2.5 Conditional distribution and conditional expectation
Let \(X\) and \(Y\) be two discrete random variables with joint probability mass function \[f(x,y) = P(X = x, Y = y).\] If \(X\) and \(Y\) are continuous random variables, the joint probability density function \(f (x, y)\) satisfies \[P( X \le x, Y \le y) = \int_{-\infty}^x \int_{-\infty}^y f(u,v) \, du\, dv.\]
When no information is given about the value of \(Y\), the marginal probability density function of \(X\), \(f_X(x)\) is used to calculate the probabilities of events concerning \(X\). However, when the value of \(Y\) is known, to find such probabilities, \(f_{X|Y} (x|y)\), the conditional probability density function of \(X\) given that \(Y = y\) is used and is defined as follows: \[f_{X|Y} (x|y) = \frac{f(x,y)}{f_Y(y)}\] provided that \(f_Y (y) > 0\). The conditional mass function of \(X\) is defined in a similar manner. \[P(X = x | Y = y) = \frac{P(X = x, Y = y)}{P(X = x)}.\]
Note also that the conditional probability density function of \(X\) given that \(Y = y\) is itself a probability density function, i.e. \[\int_{-\infty}^\infty f_{X|Y}(x|y)\, dx = 1.\]
Note that the conditional probability distribution function of \(X\) given that \(Y = y\), the conditional expectation of \(X\) given that \(Y = y\) can be as follows: \[F_{Y|X}(x|y) = P(X \le x | Y = y) = \int_ {-\infty}^x f_{X|Y}(t|y) \, dt\] and \[\mathrm{E}(X|Y = y) = \int_{-\infty}^{\infty} x f_{X|Y}(x|y) \, dx,\] where \(f_Y(y) > 0\).

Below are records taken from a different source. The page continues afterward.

/-- From `s` to `t` a member of each channel in the list has left the copies at the cell: a copy with no other member is gone, its queue
released and counted, its load out of M and a pass owed. -/
structure Left (chs : List Nat) (cell : Nat) (s t : State) : Prop where
  copies   : ∀ n, t.copies.look n = (s.copies.look n).bind (Copy.without chs cell)
  passes   : ∀ n, n ∈ t.owed.passes ↔ n ∈ s.owed.passes ∨ (n = cell ∧ s.lastOf chs cell ≠ [])
  expiries : t.owed.expiries = s.owed.expiries
  loaded   : s.lastOf chs cell ≠ [] → ∀ n, t.cells.look n = (s.cells.look n).map fun c =>
    if n = cell then { c with account := { c.account with m := t.activeLoad cell } } else c
  unloaded : s.lastOf chs cell = [] → t.cells = s.cells
  stations : RatesAt cell s t
  counted  : Advanced s t (.cell cell .replayDiscarded) (s.lastQueues chs cell).length
  kept     : CountersKept s t (· = .cell cell .replayDiscarded)
  released : ReleasedAll s t (s.lastQueues chs cell)
  frame    : t = { s with
    counters := t.counters, cells := t.cells, pools := t.pools, stations := t.stations, copies := t.copies, owed := t.owed }

/-- Where every copy of the channels at the cell keeps a member, only member counts change. -/
theorem Left.of_none_last (hno : s.lastOf chs cell = [])
    (hc : ∀ n, t.copies.look n = (s.copies.look n).bind (Copy.without chs cell)) (ht : t = { s with copies := t.copies }) :
    Left chs cell s t := by
  have hq : s.lastQueues chs cell = [] := by rw [State.lastQueues, hno]; rfl
  obtain ⟨x, rfl⟩ : ∃ x, t = { s with copies := x } := ⟨_, ht⟩
  exact { copies := hc, passes := fun n => by simp [hno], expiries := rfl, loaded := fun h => absurd hno h, unloaded := fun _ => rfl,
          stations := .of_eq rfl, counted := by rw [hq]; exact .refl _ _, kept := .refl _ _, released := by rw [hq]; exact .of_pools rfl,
          frame := rfl }

/-- A cell has at most one copy of a channel. -/
def State.OneCopy (s : State) : Prop :=
  ∀ n m c d, s.copies.look n = some c → s.copies.look m = some d → c.channel = d.channel → c.cell = d.cell → n = m

theorem Left.oneCopy (h : Left chs cell s t) (hs : s.OneCopy) : t.OneCopy := by
  have back : ∀ n c, t.copies.look n = some c → ∃ d, s.copies.look n = some d ∧ c.channel = d.channel ∧ c.cell = d.cell := by
    intro n c hc
    rw [h.copies] at hc
    obtain ⟨d, hd, hcd⟩ := Option.bind_eq_some_iff.mp hc
    have := (Copy.without_spec hcd).1
    exact ⟨d, hd, by rw [this], by rw [this]⟩
  intro n m c d hc hd h1 h2
  obtain ⟨c', hc', e1, e2⟩ := back n c hc
  obtain ⟨d', hd', f1, f2⟩ := back m d hd
  exact hs n m c' d' hc' hd' (by rw [← e1, h1, f1]) (by rw [← e2, h2, f2])

/-! ## One member leaves -/

theorem left_removeCopy (hw : s.copies.wf = true) (hs : s.OneCopy) {n : Nat} {c : Copy} (hc : s.copies.look n = some c)
    (hm : c.members ≤ 1) : Left [c.channel] c.cell s (removeCopy n s) := by
  have hlast : ∀ j d, s.copies.look j = some d → d.cell = c.cell → d.channel ∈ [c.channel] → j = n := fun j d hd h1 h2 =>
    hs j n d c hd hc (List.mem_singleton.mp h2) h1
  have hsome : s.lastOf [c.channel] c.cell ≠ [] := List.ne_nil_of_mem ((s.mem_lastOf hw).mpr ⟨hc, rfl, hm, List.mem_singleton.mpr rfl⟩)
  have hw' : (removeCopy n s).copies.wf = true := (inner_removeCopy n s).wf.2.1 hw
  have hgone : ∀ j d, j ≠ n → s.copies.look j = some d → ¬ (d.cell = c.cell ∧ d.channel ∈ [c.channel]) := fun j d hj hd h =>
    hj (hlast j d hd h.1 h.2)
  have hqueue : (s.lastQueues [c.channel] c.cell).Perm c.queue := by
    have hnil : ((removeCopy n s).copies.flat fun _ => Copy.lastQueue [c.channel] c.cell) = [] := by
      refine List.flatMap_eq_nil_iff.mpr fun ⟨j, d⟩ hx => ?_
      have hd := (Table.mem_entries hw').mp hx
      rw [removeCopy_copies hc] at hd
      split at hd
      · cases hd
      · next hj => exact if_neg fun h => hgone j d hj hd ⟨h.1, h.2.2⟩
    rw [State.lastQueues_eq]
    refine (Table.flat_split hw hw' n (q := c.queue) ?_ fun k hk => ?_).trans (by rw [hnil, List.append_nil])
    · rw [Table.at_some hc, Table.at_none (by rw [removeCopy_copies hc, if_pos rfl]), List.append_nil]
      exact if_pos ⟨rfl, hm, List.mem_singleton.mpr rfl⟩
    · rw [Table.at, Table.at, removeCopy_copies hc, if_neg hk]
  have hload : (removeCopy n s).activeLoad c.cell = ((flushCopy n s).setCopies ((flushCopy n s).copies.drop n)).activeLoad c.cell :=
    State.activeLoad_congr (by rw [removeCopy_eq hc, owePass_copies, refreshRates_copies]; rfl) _
  have hcells : (flushCopy n s).cells = s.cells := by rw [flushCopy_frame hc]
  have howed : (flushCopy n s).owed = s.owed := by rw [flushCopy_frame hc]
  refine { copies := fun j => ?_, passes := fun j => ?_, expiries := ?_, loaded := fun _ j => ?_, unloaded := fun h => absurd h hsome,
           stations := ?_, counted := ?_, kept := ?_, released := ?_, frame := ?_ }
  · rw [removeCopy_copies hc]
    by_cases hj : j = n
    · rw [if_pos hj, hj, hc, Option.bind_some, Copy.without, if_pos ⟨rfl, List.mem_singleton.mpr rfl⟩, if_pos hm]
    · rw [if_neg hj]
      cases hd : s.copies.look j with
      | none => rfl
      | some d => rw [Option.bind_some, Copy.without_of_not_mem (hgone j d hj hd)]
  · rw [removeCopy_eq hc]
    unfold owePass
    split
    · next hin =>
      rw [refreshRates_owed] at hin ⊢
      have hin : c.cell ∈ s.owed.passes := howed ▸ hin
      show j ∈ (flushCopy n s).owed.passes ↔ _
      rw [howed]
      exact ⟨.inl, fun h => h.elim id fun ⟨h, _⟩ => h ▸ hin⟩
    · rw [setOwed_owed, refreshRates_owed]
      show j ∈ (flushCopy n s).owed.passes ++ [c.cell] ↔ _
      simp [howed, hsome]
  · rw [removeCopy_eq hc]
    unfold owePass
    split <;> simp only [setOwed_owed, refreshRates_owed] <;> exact congrArg Owed.expiries howed
  · rw [hload, removeCopy_eq hc, owePass_cells, refreshRates_cells, look_refreshM]
    show ((flushCopy n s).cells.look j).map _ = _
    rw [hcells]
  · rw [removeCopy_eq hc]
    refine RatesAt.trans (.trans (.of_eq ?_) (ratesAt_refreshRates ..)) (.of_eq (owePass_stations ..))
    exact flushCopy_stations n s
  · rw [Advanced, State.counter, removeCopy_counters hc, hqueue.length_eq]
    exact advanced_flushCopy hc
  · intro x hx
    rw [State.counter, removeCopy_counters hc]
    exact countersKept_flushCopy hc x hx
  · refine ReleasedAll.perm (fun q => ?_) hqueue.symm
    have := releasedAll_flushCopy hc q
    rw [State.buffer, ← removeCopy_pools hc] at this
    exact this
  · have hrest : removeCopy n s = { flushCopy n s with
        cells := (removeCopy n s).cells, stations := (removeCopy n s).stations, copies := (removeCopy n s).copies
        owed := (removeCopy n s).owed } := by
      rw [removeCopy_eq hc, owePass_frame, reload_frame]
      rfl
    rw [flushCopy_frame hc] at hrest
    rw [hrest]

theorem left_dropMember (hw : s.copies.wf = true) (hs : s.OneCopy) (ch cell : Nat) : Left [ch] cell s (dropMember ch cell s) := by
  cases hat : s.copyAt ch cell with
  | none =>
    rw [dropMember_absent hat]
    have habsent : ∀ n c, s.copies.look n = some c → ¬ (c.cell = cell ∧ c.channel ∈ [ch]) := fun n c hc h =>
      State.copyAt_none hw hat hc ⟨List.mem_singleton.mp h.2, h.1⟩
    refine .of_none_last ((s.lastOf_eq_nil hw).mpr fun n c hc h1 h2 => absurd ⟨h1, h2⟩ (habsent n c hc)) (fun n => ?_) rfl
    cases hc : s.copies.look n with
    | none => rfl
    | some c => rw [Option.bind_some, Copy.without_of_not_mem (habsent n c hc)]
  | some x =>
    obtain ⟨n, c⟩ := x
    obtain ⟨hc, rfl, rfl⟩ := State.copyAt_spec hw hat
    by_cases hm : c.members ≤ 1
    · rw [dropMember_last hat hm]
      exact left_removeCopy hw hs hc hm
    · rw [dropMember_more hat hm]
      have honly : ∀ j d, s.copies.look j = some d → d.cell = c.cell → d.channel ∈ [c.channel] → j = n := fun j d hd h1 h2 =>
        hs j n d c hd hc (List.mem_singleton.mp h2) h1
      refine .of_none_last ((s.lastOf_eq_nil hw).mpr fun j d hd h1 h2 => ?_) (fun j => ?_) rfl
      · obtain rfl := honly j d hd h1 h2
        rw [hc] at hd
        rwa [← Option.some.inj hd]
      · rw [setCopies_copies, Table.look_put]
        split
        · next hj => rw [hj, hc, Option.bind_some, Copy.without, if_pos ⟨rfl, List.mem_singleton.mpr rfl⟩, if_neg hm]
        · next hj =>
          cases hd : s.copies.look j with
          | none => rfl
          | some d => rw [Option.bind_some, Copy.without_of_not_mem fun h => hj (honly j d hd h.1 h.2)]

/-! ## One channel after another -/

theorem Copy.without_append (hd : as.Disjoint bs) (c : Copy) :
    (c.without as cell).bind (Copy.without bs cell) = c.without (as ++ bs) cell := by
  by_cases ha : c.cell = cell ∧ c.channel ∈ as
  · have hb : ¬ (c.cell = cell ∧ c.channel ∈ bs) := fun h => hd ha.2 h.2
    have hab : c.cell = cell ∧ c.channel ∈ as ++ bs := ⟨ha.1, List.mem_append_left _ ha.2⟩
    rw [Copy.without, if_pos ha, Copy.without, if_pos hab]
    split
    · rfl
    · rw [Option.bind_some]
      exact Copy.without_of_not_mem hb
  · rw [Copy.without_of_not_mem ha, Option.bind_some, Copy.without, Copy.without]
    exact if_congr (by rw [List.mem_append]; tauto) rfl rfl

/-- The copies that go with two lists are those that go with the first, and then those that go with the second. -/
theorem Left.lastQueues_append (h : Left as cell s t) (hw : s.copies.wf = true) (hw' : t.copies.wf = true) (hd : as.Disjoint bs) :
    (s.lastQueues (as ++ bs) cell).Perm (s.lastQueues as cell ++ t.lastQueues bs cell) := by
  simp only [State.lastQueues_eq]
  refine Table.flat_perm hw hw hw' fun n => ?_
  rw [Table.at, Table.at, Table.at, h.copies]
  cases hc : s.copies.look n with
  | none => rfl
  | some c =>
    simp only [Option.elim_some, Option.bind_some, Copy.lastQueue]
    by_cases ha : c.cell = cell ∧ c.channel ∈ as
    · have hb : c.channel ∉ bs := fun h => hd ha.2 h
      by_cases hm : c.members ≤ 1
      · rw [Copy.without, if_pos ha, if_pos hm, if_pos ⟨ha.1, hm, List.mem_append_left _ ha.2⟩, if_pos ⟨ha.1, hm, ha.2⟩]
        simp
      · rw [Copy.without, if_pos ha, if_neg hm, Option.elim_some, if_neg fun h => hm h.2.1, if_neg fun h => hm h.2.1]
        exact (if_neg fun h => hb h.2.2).symm
    · rw [Copy.without_of_not_mem ha, Option.elim_some, if_neg (c := _ ∧ _ ∧ c.channel ∈ as) fun h => ha ⟨h.1, h.2.2⟩,
        List.nil_append]
      exact if_congr (by rw [List.mem_append]; tauto) rfl rfl

theorem Left.lastOf_append (h : Left as cell s t) (hw : s.copies.wf = true) (hw' : t.copies.wf = true) (hd : as.Disjoint bs) :
    s.lastOf (as ++ bs) cell ≠ [] ↔ s.lastOf as cell ≠ [] ∨ t.lastOf bs cell ≠ [] := by
  rw [← not_and_or.trans Iff.rfl, not_iff_not, s.lastOf_eq_nil hw, s.lastOf_eq_nil hw, t.lastOf_eq_nil hw']
  constructor
  · refine fun g => ⟨fun n c hc h1 h2 => g n c hc h1 (List.mem_append_left _ h2), fun n c hc h1 h2 => ?_⟩
    rw [h.copies] at hc
    obtain ⟨d, hd', hdc⟩ := Option.bind_eq_some_iff.mp hc
    obtain ⟨e, hsame⟩ := Copy.without_spec hdc
    have hnot : ¬ (d.cell = cell ∧ d.channel ∈ as) := fun ha => hd ha.2 (by rw [e] at h2; exact h2)
    obtain rfl := hsame hnot
    exact g n c hd' h1 (List.mem_append_right _ h2)
  · rintro ⟨g1, g2⟩ n c hc h1 h2
    rcases List.mem_append.mp h2 with h2 | h2
    · exact g1 n c hc h1 h2
    · refine g2 n c ?_ h1 h2
      rw [h.copies, hc, Option.bind_some, Copy.without_of_not_mem fun ha => hd ha.2 h2]

/-- Where no copy goes, no load does. -/
theorem Left.activeLoad (h : Left chs cell s t) (hw : s.copies.wf = true) (hw' : t.copies.wf = true) (hno : s.lastOf chs cell = []) (n : Nat) :
    t.activeLoad n = s.activeLoad n := by
  refine State.activeLoad_same hw hw' fun j => ?_
  rw [Table.at, Table.at, h.copies]
  cases hc : s.copies.look j with
  | none => rfl
  | some c =>
    have : ∃ d, c.without chs cell = some d ∧ d = { c with members := d.members } := by
      cases hd : c.without chs cell with
      | some d => exact ⟨d, rfl, (Copy.without_spec hd).1⟩
      | none =>
        unfold Copy.without at hd
        split at hd
        · next hin =>
          rw [if_neg ((s.lastOf_eq_nil hw).mp hno j c hc hin.1 hin.2)] at hd
          cases hd
        · cases hd
    obtain ⟨d, hd, e⟩ := this
    rw [Option.bind_some, hd, Option.elim_some, Option.elim_some, e]
    rfl

theorem Left.append (h : Left as cell s t) (g : Left bs cell t u) (hw : s.copies.wf = true) (hwt : t.copies.wf = true)
    (hwu : u.copies.wf = true) (hd : as.Disjoint bs) : Left (as ++ bs) cell s u := by
  have hq := h.lastQueues_append hw hwt hd
  have hl := h.lastOf_append hw hwt hd
  refine { copies := fun n => ?_, passes := fun n => ?_, expiries := g.expiries.trans h.expiries, loaded := fun hne n => ?_,
           unloaded := fun hnil => ?_, stations := h.stations.trans g.stations, counted := ?_, kept := h.kept.trans g.kept,
           released := (h.released.trans g.released).perm hq.symm, frame := by rw [g.frame, h.frame] }
  · rw [g.copies, h.copies, Option.bind_assoc]
    exact congrArg _ (funext fun c => Copy.without_append hd c)
  · rw [g.passes, h.passes, hl]
    tauto
  · by_cases hb : t.lastOf bs cell = []
    · have ha : s.lastOf as cell ≠ [] := (hl.mp hne).resolve_right (not_not.mpr hb)
      rw [g.unloaded hb, h.loaded ha, g.activeLoad hwt hwu hb]
    · rw [g.loaded hb]
      by_cases ha : s.lastOf as cell = []
      · rw [h.unloaded ha]
      · rw [h.loaded ha, Option.map_map]
        congr 1
        funext c
        by_cases hn : n = cell <;> simp [hn]
  · have hnot := mt hl.mpr (not_not.mpr hnil)
    rw [not_or, not_not, not_not] at hnot
    rw [g.unloaded hnot.2, h.unloaded hnot.1]
  · rw [hq.length_eq, List.length_append]
    exact h.counted.trans g.counted

theorem left_nil (hw : s.copies.wf = true) (cell : Nat) : Left [] cell s s := by
  refine .of_none_last ((s.lastOf_eq_nil hw).mpr fun _ _ _ _ h => absurd h List.not_mem_nil) (fun n => ?_) rfl
  cases hc : s.copies.look n with
  | none => rfl
  | some c => rw [Option.bind_some, Copy.without_of_not_mem fun h => absurd h.2 List.not_mem_nil]

theorem left_dropMembers (hw : s.copies.wf = true) (hs : s.OneCopy) (cell : Nat) (hnd : chs.Nodup) :
    Left chs cell s (chs.foldl (fun s ch => dropMember ch cell s) s) := by
  induction chs generalizing s with
  | nil => exact left_nil hw cell
  | cons ch rest ih =>
    obtain ⟨hch, hrest⟩ := List.nodup_cons.mp hnd
    have first := left_dropMember hw hs ch cell
    have hw' := (inner_dropMember ch cell s).wf.2.1 hw
    have others := ih hw' (first.oneCopy hs) hrest
    have hend := (Inner.foldl (fun s ch => dropMember ch cell s) (fun s ch => inner_dropMember ch cell s) rest
      (dropMember ch cell s)).wf.2.1 hw'
    exact first.append others hw hw' hend
      (List.disjoint_left.mpr fun x hx hx' => hch (List.mem_singleton.mp hx ▸ hx'))

end Sys2Proof.Machine
end

section
/-! PROOFS. A station leaves its cell: its copies, W and the rates after it, its queue's buffers (R47, R60, steps 1 to 3; R130); the work that
dormancy, expiry and EVICT STATION share. -/

namespace Sys2Proof.Machine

Note that if \(X\) and \(Y\) are independent, then \(f_{X|Y}\) coincides with \(f_X\) because \[f_{X|Y}(x|y) = \frac{f(x,y)}{f_Y(y)} =\frac{f_X(x)f_Y(y)}{f_Y(y)} = f_X(x).\]
2.6 Central Limit Theorem
This section introduces the Central Limit Theorem, which is an important theorem in probability theory. It states that the mean of \(n\) independent and identically distributed random variables has an approximate normal distribution given a sufficiently large \(n\). This applies to a collection of random variables from any distribution with a finite mean and variance. In summary we can use the Central Limit Theorem to extract probabilistic information about the sums of independent and identical random variables.
Let \(X_1, X_2, \ldots\) be a sequence of i.i.d. random variables with a finite mean \(\mathrm{E}[X_i] = \mu\) and finite variance \(\mathrm{Var}[X_i] = \sigma^2\). Let \(Z_n\) be the normalised average of the first \(n\) random variables \[\begin{aligned} Z_n &= \frac{\sum_{i=1}^n X_i/n - \mu}{\sigma/\sqrt{n}} \\ &= \frac{X_1 + X_2 + \ldots + X_n - n\mu}{\sigma \sqrt{n}}. \end{aligned}\] Then \(Z_n\) converges in distribution to a standard normal distribution.